Automating clinical assessments of memory deficits: Deep Learning based scoring of the Rey-Osterrieth Complex Figure

  1. Methods of Plasticity Research, Department of Psychology, University of Zurich, Zurich, Switzerland
  2. University Research Priority Program (URPP) Dynamics of Healthy Aging, Zurich, Switzerland
  3. Neuroscience Center Zurich (ZNZ), University of Zurich and ETH Zurich, Zurich, Switzerland
  4. Department of Computer Science, ETH, Zurich, Switzerland
  5. Virginia Commonwealth University. Richmond, Virginia
  6. Department of Health Science, Public University of Navarre, Pamplona, Spain
  7. Instituto de Investigación Sanitaria de Navarra (IdiSNA), Pamplona, Spain
  8. "Rita Levi Montalcini" Department of Neurosciences, University of Turin, Italy
  9. I.R.C.C.S. Istituto Auxologico Italiano, U.O. di Neurologia e Neuroriabilitazione, Ospedale San Giuseppe, Piancavallo (VCO), Italy
  10. Huashan Hospital, Shanghai, China
  11. Smartcode, Zurich, Switzerland
  12. University Children’s Hospital Zurich, Child Development Center, Zurich, Switzerland
  13. Rehabilitation Center, Valens, Switzerland
  14. University Hospital Magdeburg University Department of Neurology, Magdeburg, Germany
  15. MRC Cognition and Brain Sciences Unit, University of Cambridge, Cambridge, United Kingdom
  16. Department of Neurophysics, Max Planck Institute for Human Cognitive and Brain Sciences, Leipzig, Germany
  17. Stanford University, Stanford, CA, United States

Peer review process

Not revised: This Reviewed Preprint includes the authors’ original preprint (without revision), an eLife assessment, and public reviews.

Read more about eLife’s peer review process.

Editors

  • Reviewing Editor
    Juan Zhou
    National University of Singapore, Singapore, Singapore
  • Senior Editor
    Yanchao Bi
    Beijing Normal University, Beijing, China

Reviewer #1 (Public Review):

Summary:

The authors aimed to develop and validate an automated, deep learning-based system for scoring the Rey-Osterrieth Complex Figure Test (ROCF), a widely used tool in neuropsychology for assessing memory deficits. Their goal was to overcome the limitations of manual scoring, such as subjectivity and time consumption, by creating a model that provides automatic, accurate, objective, and efficient assessments of memory deterioration in individuals with various neurological and psychiatric conditions.

Strengths:

Comprehensive Data Collection:
The authors collected over 20,000 hand-drawn ROCF images from a wide demographic and geographic range, ensuring a robust and diverse dataset. This extensive data collection is critical for training a generalizable and effective deep learning model.

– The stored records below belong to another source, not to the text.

theorem popCount_eq_countP (x n : Nat) : popCount x n = (List.range n).countP x.testBit := by
  induction n generalizing x with
  | zero => rfl
  | succ n ih =>
    have tail : x.testBit ∘ Nat.succ = (x / 2).testBit := funext fun k => Nat.testBit_succ x k
    have low : x % 2 = if x.testBit 0 then 1 else 0 := by
      rw [Nat.testBit_zero]
      rcases Nat.mod_two_eq_zero_or_one x with e | e <;> rw [e] <;> rfl
    rw [popCount, List.range_succ_eq_map, List.countP_cons, List.countP_map, tail, ← ih, ← low, Nat.add_comm]

/-! ### Reversals (REV, BSWAP) -/

/-- The `n` digits of `w` bits of a number in reverse order. -/
def reverseDigits (w x : Nat) : Nat → Nat
  | 0 => 0
  | n + 1 => 2 ^ (w * n) * (x % 2 ^ w) + reverseDigits w (x / 2 ^ w) n

theorem reverseBits_eq_reverseDigits (x n : Nat) : reverseBits x n = reverseDigits 1 x n := by
  induction n generalizing x with
  | zero => rfl
  | succ n ih => rw [reverseBits, reverseDigits, ih, Nat.one_mul, Nat.pow_one, Nat.mul_comm]

theorem reverseBytes_eq_reverseDigits (x n : Nat) : reverseBytes x n = reverseDigits 8 x n := by
  induction n generalizing x with
  | zero => rfl
  | succ n ih =>
    have base : 256 ^ n = 2 ^ (8 * n) := (Nat.pow_mul 2 8 n).symm
    calc reverseBytes x (n + 1)
        = x % 256 * 2 ^ (8 * n) + reverseBytes (x / 256) n := congrArg (x % 256 * · + reverseBytes (x / 256) n) base
      _ = 2 ^ (8 * n) * (x % 256) + reverseDigits 8 (x / 256) n := by rw [ih, Nat.mul_comm (x % 256)]

theorem reverseDigits_lt (w x n : Nat) : reverseDigits w x n < 2 ^ (w * n) := by
  induction n generalizing x with
  | zero => exact Nat.one_pos
  | succ n ih =>
    have hd : x % 2 ^ w + 1 ≤ 2 ^ w := Nat.mod_lt x (Nat.two_pow_pos w)
    calc 2 ^ (w * n) * (x % 2 ^ w) + reverseDigits w (x / 2 ^ w) n
        < 2 ^ (w * n) * (x % 2 ^ w) + 2 ^ (w * n) := Nat.add_lt_add_left (ih _) _
      _ = 2 ^ (w * n) * (x % 2 ^ w + 1) := (Nat.mul_succ _ _).symm
      _ ≤ 2 ^ (w * n) * 2 ^ w := Nat.mul_le_mul_left _ hd
      _ = 2 ^ (w * (n + 1)) := by rw [← Nat.pow_add, Nat.mul_succ]

/-- Bit `j` of digit `k` of the reversed number is bit `j` of digit `n - 1 - k`. -/
theorem testBit_reverseDigits {w n k j : Nat} (x : Nat) (hk : k < n) (hj : j < w) :
    (reverseDigits w x n).testBit (w * k + j) = x.testBit (w * (n - 1 - k) + j) := by
  induction n generalizing x with
  | zero => exact absurd hk (Nat.not_lt_zero k)
  | succ n ih =>
    rw [reverseDigits, Nat.testBit_two_pow_mul_add _ (reverseDigits_lt w _ n)]
    rcases Nat.lt_succ_iff_lt_or_eq.1 hk with hlt | rfl
    · have inside : w * k + j < w * n :=
        calc w * k + j < w * k + w := Nat.add_lt_add_left hj _
          _ = w * (k + 1) := (Nat.mul_succ w k).symm
          _ ≤ w * n := Nat.mul_le_mul_left w hlt
      have next : n + 1 - 1 - k = n - 1 - k + 1 := by omega
      rw [if_pos inside, ih _ hlt, Nat.testBit_div_two_pow, next, Nat.mul_succ, Nat.add_right_comm]
    · rw [if_neg (by omega), Nat.add_sub_cancel_left, Nat.testBit_mod_two_pow, decide_eq_true hj, Bool.true_and,
        Nat.add_sub_cancel, Nat.sub_self, Nat.mul_zero, Nat.zero_add]

/-- R122: REV gives bit `63 - k` at bit `k`. -/
theorem getLsbD_word_reverseBits {k : Nat} (x : Word) (hk : k < 64) :
    (word (reverseBits x.toNat 64)).getLsbD k = x.getLsbD (63 - k) := by
  have e := testBit_reverseDigits x.toNat hk Nat.one_pos
  rw [← reverseBits_eq_reverseDigits, Nat.one_mul, Nat.add_zero, Nat.one_mul, Nat.add_zero] at e
  rw [word, BitVec.getLsbD_ofNat, decide_eq_true hk, Bool.true_and, e, BitVec.testBit_toNat]

/-- R122: BSWAP gives byte `7 - k` at byte `k`. -/
theorem getLsbD_word_reverseBytes {k j : Nat} (x : Word) (hk : k < 8) (hj : j < 8) :
    (word (reverseBytes x.toNat 8)).getLsbD (8 * k + j) = x.getLsbD (8 * (7 - k) + j) := by
  have e := testBit_reverseDigits x.toNat hk hj
  rw [← reverseBytes_eq_reverseDigits] at e
  have inside : 8 * k + j < 64 := by omega
  rw [word, BitVec.getLsbD_ofNat, decide_eq_true inside, Bool.true_and, e, BitVec.testBit_toNat]

/-! ### Quotients and remainders (R123) -/

/-- The quotient by zero (R123). -/
theorem quotient_by_zero : (0xFFFFFFFFFFFFFFFF : Word) = BitVec.allOnes 64 := by decide

theorem divSigned_eq (x y : Word) : divSigned x y = if y = 0 then BitVec.allOnes 64 else x.sdiv y := by
  have e : wordOfInt (x.toInt.tdiv y.toInt) = x.sdiv y :=
    BitVec.eq_of_toInt_eq (by rw [wordOfInt, BitVec.toInt_ofInt, BitVec.toInt_sdiv])
  rw [divSigned, e, quotient_by_zero]

theorem remSigned_eq (x y : Word) : remSigned x y = if y = 0 then x else x.srem y := by
  rw [remSigned, ← BitVec.toInt_srem, wordOfInt, BitVec.ofInt_toInt]

theorem divUnsigned_eq (x y : Word) : divUnsigned x y = if y = 0 then BitVec.allOnes 64 else x / y := by
  rw [divUnsigned, ← BitVec.toNat_udiv, word_toNat, quotient_by_zero]

theorem remUnsigned_eq (x y : Word) : remUnsigned x y = if y = 0 then x else x % y := by
  rw [remUnsigned, ← BitVec.toNat_umod, word_toNat]

/-! ### What a word of each shape does in a hart -/

section
variable {s : State} {h : BitVec 1} {d a b : BitVec 7} (k : s.Issues h [d, a, b]) {i : Instr}
include k

theorem writesNow_of_scalarUnary {f : Word → Word} (e : exec i s = scalarUnary d a f s) :
    WritesNow i s h d (f ((s.hart h).reg a.toNat)) :=
  writesNow_of_exec (e.trans (issue_of_issues k (by simp)))

theorem writesNow_of_scalarBinary {f : Word → Word → Word} (e : exec i s = scalarBinary d a b f s) :
    WritesNow i s h d (f ((s.hart h).reg a.toNat) ((s.hart h).reg b.toNat)) :=
  writesNow_of_exec (e.trans (issue_of_issues k (fun _ m => m)))

theorem writesLate_of_scalarLate {f : Word → Word → Word} (e : exec i s = scalarLate d a b f s) :
    WritesLate i s h d (f ((s.hart h).reg a.toNat) ((s.hart h).reg b.toNat)) 0 :=
  writesLate_of_exec (e.trans (issue_of_issues k (fun _ m => m)))

/-- R120: a divide that finds the divider free, at its hart's turn, takes it; one that finds it busy, or the other hart
before it, stays where it is and notes since when. -/
theorem divides_of_scalarDivide {f : Word → Word → Word} {v : Word} (e : exec i s = scalarDivide d a b f s)
    (hv : f ((s.hart h).reg a.toNat) ((s.hart h).reg b.toNat) = v) :
    (s.dividerBusy = false → s.dividerTurn h = true → WritesLate i s h d v 0 false true) ∧
    (s.dividerBusy = true ∨ s.dividerTurn h = false → Completes i s (fun t => s.OnlyHart h t ∧
      t.hart h = { s.hart h with waits := (t.hart h).waits } ∧ (t.hart h).waits.isSome = true)) := by
  have issued := e.trans (issue_of_issues k (fun _ m => m))
  refine ⟨fun free turn => hv ▸ writesLate_of_exec (issued.trans (if_neg ?_)), fun held => ?_⟩
  · rw [free, turn]
    exact Bool.false_ne_true
  · have stays : (s.dividerBusy || !s.dividerTurn h) = true := by
      rcases held with busy | turn
      · rw [busy, Bool.true_or]
      · rw [turn, Bool.not_false, Bool.or_true]
    refine ⟨_, issued.trans (if_pos stays), ?_, ?_, ?_⟩
    · rw [State.OnlyHart, State.hart_modHart, State.modHart_core]
      rcases hart_cases h with rfl | rfl <;> rfl
    · rw [State.hart_modHart]
    · simp only [State.hart_modHart, Option.isSome_some]

end

/-! ### The statement -/

/-- Settles O2: the recursions of the model count and reverse bit by bit, its quotients are those of bit vectors, and
the divider is taken or waited for. -/
theorem bitsAndProducts : Obligations.BitsAndProducts := by
  unfold Obligations.BitsAndProducts
  refine ⟨fun h d a b s k => ?_, fun h d a b s k => ?_, fun h d a b s k => ?_⟩
  · intro x y
    refine ⟨writesNow_of_scalarBinary k (exec_rotl ..), writesNow_of_scalarBinary k (exec_rotr ..),
      ⟨_, writesNow_of_scalarUnary k (exec_clz ..), highZeros_le _ _, fun j _ hj => ?_, fun hn => ?_⟩,
      ⟨_, writesNow_of_scalarUnary k (exec_ctz ..), lowZeros_le _ _, fun j hj => ?_, fun hn => ?_⟩, ?_,
      ⟨_, writesNow_of_scalarUnary k (exec_rev ..), fun j hj => ?_⟩,
      ⟨_, writesNow_of_scalarUnary k (exec_bswap ..), fun i j hi hj => ?_⟩⟩
    · exact testBit_of_highZeros_le x.isLt hj
    · exact testBit_below_highZeros x.isLt hn
    · exact testBit_of_lt_lowZeros hj
    · exact testBit_lowZeros hn
    · have popc := writesNow_of_scalarUnary k (exec_popc ..)
      rwa [popCount_eq_countP] at popc
    · exact getLsbD_word_reverseBits x hj
    · exact getLsbD_word_reverseBytes x hi hj
  · intro x y e he
    simp only [List.mem_cons, List.not_mem_nil, or_false] at he
    rcases he with rfl | rfl | rfl
    · exact writesLate_of_scalarLate k (exec_mul ..)
    · exact writesLate_of_scalarLate k (exec_mulh ..)
    · exact writesLate_of_scalarLate k (exec_mulhn ..)
  · intro x y e he
    simp only [List.mem_cons, List.not_mem_nil, or_false] at he
    rcases he with rfl | rfl | rfl | rfl
    · exact divides_of_scalarDivide k (exec_div ..) (divSigned_eq x y)
    · exact divides_of_scalarDivide k (exec_divn ..) (divUnsigned_eq x y)
    · exact divides_of_scalarDivide k (exec_rem ..) (remSigned_eq x y)
    · exact divides_of_scalarDivide k (exec_remn ..) (remUnsigned_eq x y)

end Sys2Proof.Machine
end

section
/-! # Reductions and the ways in which results arrive (R48, R51, R115, R116, R216, R218)

What the model's loops collect, the integers and floating-point values that they reduce to, how a word with a scalar
result begins and completes, what a hart has of a result that reaches it, and the statement about them. -/

namespace Sys2Proof.Machine

/-! ### Lists of the elements from START to VL − 1 -/

/-- A loop that conses what it keeps builds the reversed list of it. -/
theorem loop_cons_if {α : Type} (p : Nat → Bool) (g : Nat → α) (lo n : Nat) (l : List α) :
    loop (fun e l => if p e = true then g e :: l else l) lo n l =
      (((List.range' lo n).filter p).map g).reverse ++ l := by
  induction n generalizing lo l with
  | zero => rfl
  | succ n ih =>
    rw [loop, ih, List.range'_succ, List.filter_cons]
    split <;> simp

/-- What a property that holds from `lo` on keeps of the numbers below `n` lies between `lo` and `n`. -/
theorem filter_range_of_le {p : Nat → Bool} {lo : Nat} (n : Nat) (hp : ∀ e, p e = true → lo ≤ e) :
    (List.range n).filter p = (List.range' lo (n - lo)).filter p := by
  have below (m : Nat) (hm : m ≤ lo) : (List.range m).filter p = [] :=
    List.filter_eq_nil_iff.2 fun e he k => absurd (hp e k) (by have := List.mem_range.1 he; omega)
  rcases Nat.le_total n lo with h | h
  · rw [below n h, Nat.sub_eq_zero_of_le h]; rfl
  · have cut : List.range n = List.range lo ++ List.range' lo (n - lo) := by
      rw [List.range'_eq_map_range, ← List.range_add, Nat.add_sub_cancel' h]
    rw [cut, List.filter_append, below lo (Nat.le_refl lo), List.nil_append]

Advanced Deep Learning Approach:
Utilizing a multi-head convolutional neural network to automate ROCF scoring represents a sophisticated application of current AI technologies. This approach allows for detailed analysis of individual figure elements, potentially increasing the accuracy and reliability of assessments.

Validation and Performance Assessment:
The model's performance was rigorously evaluated against crowdsourced human intelligence and professional clinician scores, demonstrating its ability to outperform both groups. The inclusion of an independent prospective validation study further strengthens the credibility of the results.

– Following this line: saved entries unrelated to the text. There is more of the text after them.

-- ==== Sys2Proof/Laws/State.lean ====
section
/-! SUPPORT. One lemma per field and named update of the state, so that no later proof unfolds an update. -/

namespace Sys2Proof.Machine

/-- The environment's side of the sink set to given contents. -/
def withSink (a : List SinkAnswer) (d : Nat) (o : List Byte) (s : State) : State :=
  { s with sinkAnswers := a, draws := d, out := o }

@[simp] theorem respond_cfg (st : Status) (p : Word) (q : Byte) (s : State) : (respond st p q s).cfg = s.cfg := rfl
@[simp] theorem respond_start (st : Status) (p : Word) (q : Byte) (s : State) : (respond st p q s).start = s.start := rfl
@[simp] theorem respond_step (st : Status) (p : Word) (q : Byte) (s : State) : (respond st p q s).step = s.step := rfl
@[simp] theorem respond_bottom (st : Status) (p : Word) (q : Byte) (s : State) : (respond st p q s).bottom = s.bottom := rfl
@[simp] theorem respond_beyond (st : Status) (p : Word) (q : Byte) (s : State) : (respond st p q s).beyond = s.beyond := rfl
@[simp] theorem respond_prev (st : Status) (p : Word) (q : Byte) (s : State) : (respond st p q s).prev = s.prev := rfl
@[simp] theorem respond_cursor (st : Status) (p : Word) (q : Byte) (s : State) : (respond st p q s).cursor = s.cursor := rfl
@[simp] theorem respond_count (st : Status) (p : Word) (q : Byte) (s : State) : (respond st p q s).count = s.count := rfl
@[simp] theorem respond_startSet (st : Status) (p : Word) (q : Byte) (s : State) : (respond st p q s).startSet = s.startSet := rfl
@[simp] theorem respond_stepSet (st : Status) (p : Word) (q : Byte) (s : State) : (respond st p q s).stepSet = s.stepSet := rfl
@[simp] theorem respond_prevValid (st : Status) (p : Word) (q : Byte) (s : State) : (respond st p q s).prevValid = s.prevValid := rfl
@[simp] theorem respond_beyondOvf (st : Status) (p : Word) (q : Byte) (s : State) : (respond st p q s).beyondOvf = s.beyondOvf := rfl
@[simp] theorem respond_cursorOvf (st : Status) (p : Word) (q : Byte) (s : State) : (respond st p q s).cursorOvf = s.cursorOvf := rfl
@[simp] theorem respond_pol (st : Status) (p : Word) (q : Byte) (s : State) : (respond st p q s).pol = s.pol := rfl
@[simp] theorem respond_control (st : Status) (p : Word) (q : Byte) (s : State) : (respond st p q s).control = s.control := rfl
@[simp] theorem respond_fcode (st : Status) (p : Word) (q : Byte) (s : State) : (respond st p q s).fcode = s.fcode := rfl
@[simp] theorem respond_finfo (st : Status) (p : Word) (q : Byte) (s : State) : (respond st p q s).finfo = s.finfo := rfl
@[simp] theorem respond_buf (st : Status) (p : Word) (q : Byte) (s : State) : (respond st p q s).buf = s.buf := rfl
@[simp] theorem respond_port (st : Status) (p : Word) (q : Byte) (s : State) : (respond st p q s).port = s.port := rfl
@[simp] theorem respond_sinkAnswers (st : Status) (p : Word) (q : Byte) (s : State) : (respond st p q s).sinkAnswers = s.sinkAnswers := rfl
@[simp] theorem respond_draws (st : Status) (p : Word) (q : Byte) (s : State) : (respond st p q s).draws = s.draws := rfl
@[simp] theorem respond_out (st : Status) (p : Word) (q : Byte) (s : State) : (respond st p q s).out = s.out := rfl
@[simp] theorem respond_vals (st : Status) (p : Word) (q : Byte) (s : State) : (respond st p q s).vals = s.vals := rfl
@[simp] theorem respond_rsp (st : Status) (p : Word) (q : Byte) (s : State) : (respond st p q s).rsp = s.rsp ++ [responseWord st p q] := rfl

Robustness Analysis Efficacy:
The model underwent a thorough robustness analysis, testing its adaptability to variations in rotation, perspective, brightness, and contrast. Such meticulous examination ensures the model's consistent performance across different clinical imaging scenarios, significantly bolstering its utility for real-world applications.

Weaknesses:

Insufficient Network Analysis for Explainability:
The paper does not sufficiently delve into network analysis to determine whether the model's predictions are based on accurately identifying and matching the 18 items of the ROCF or if they rely on global, item-irrelevant features. This gap in analysis limits our understanding of the model's decision-making process and its clinical relevance.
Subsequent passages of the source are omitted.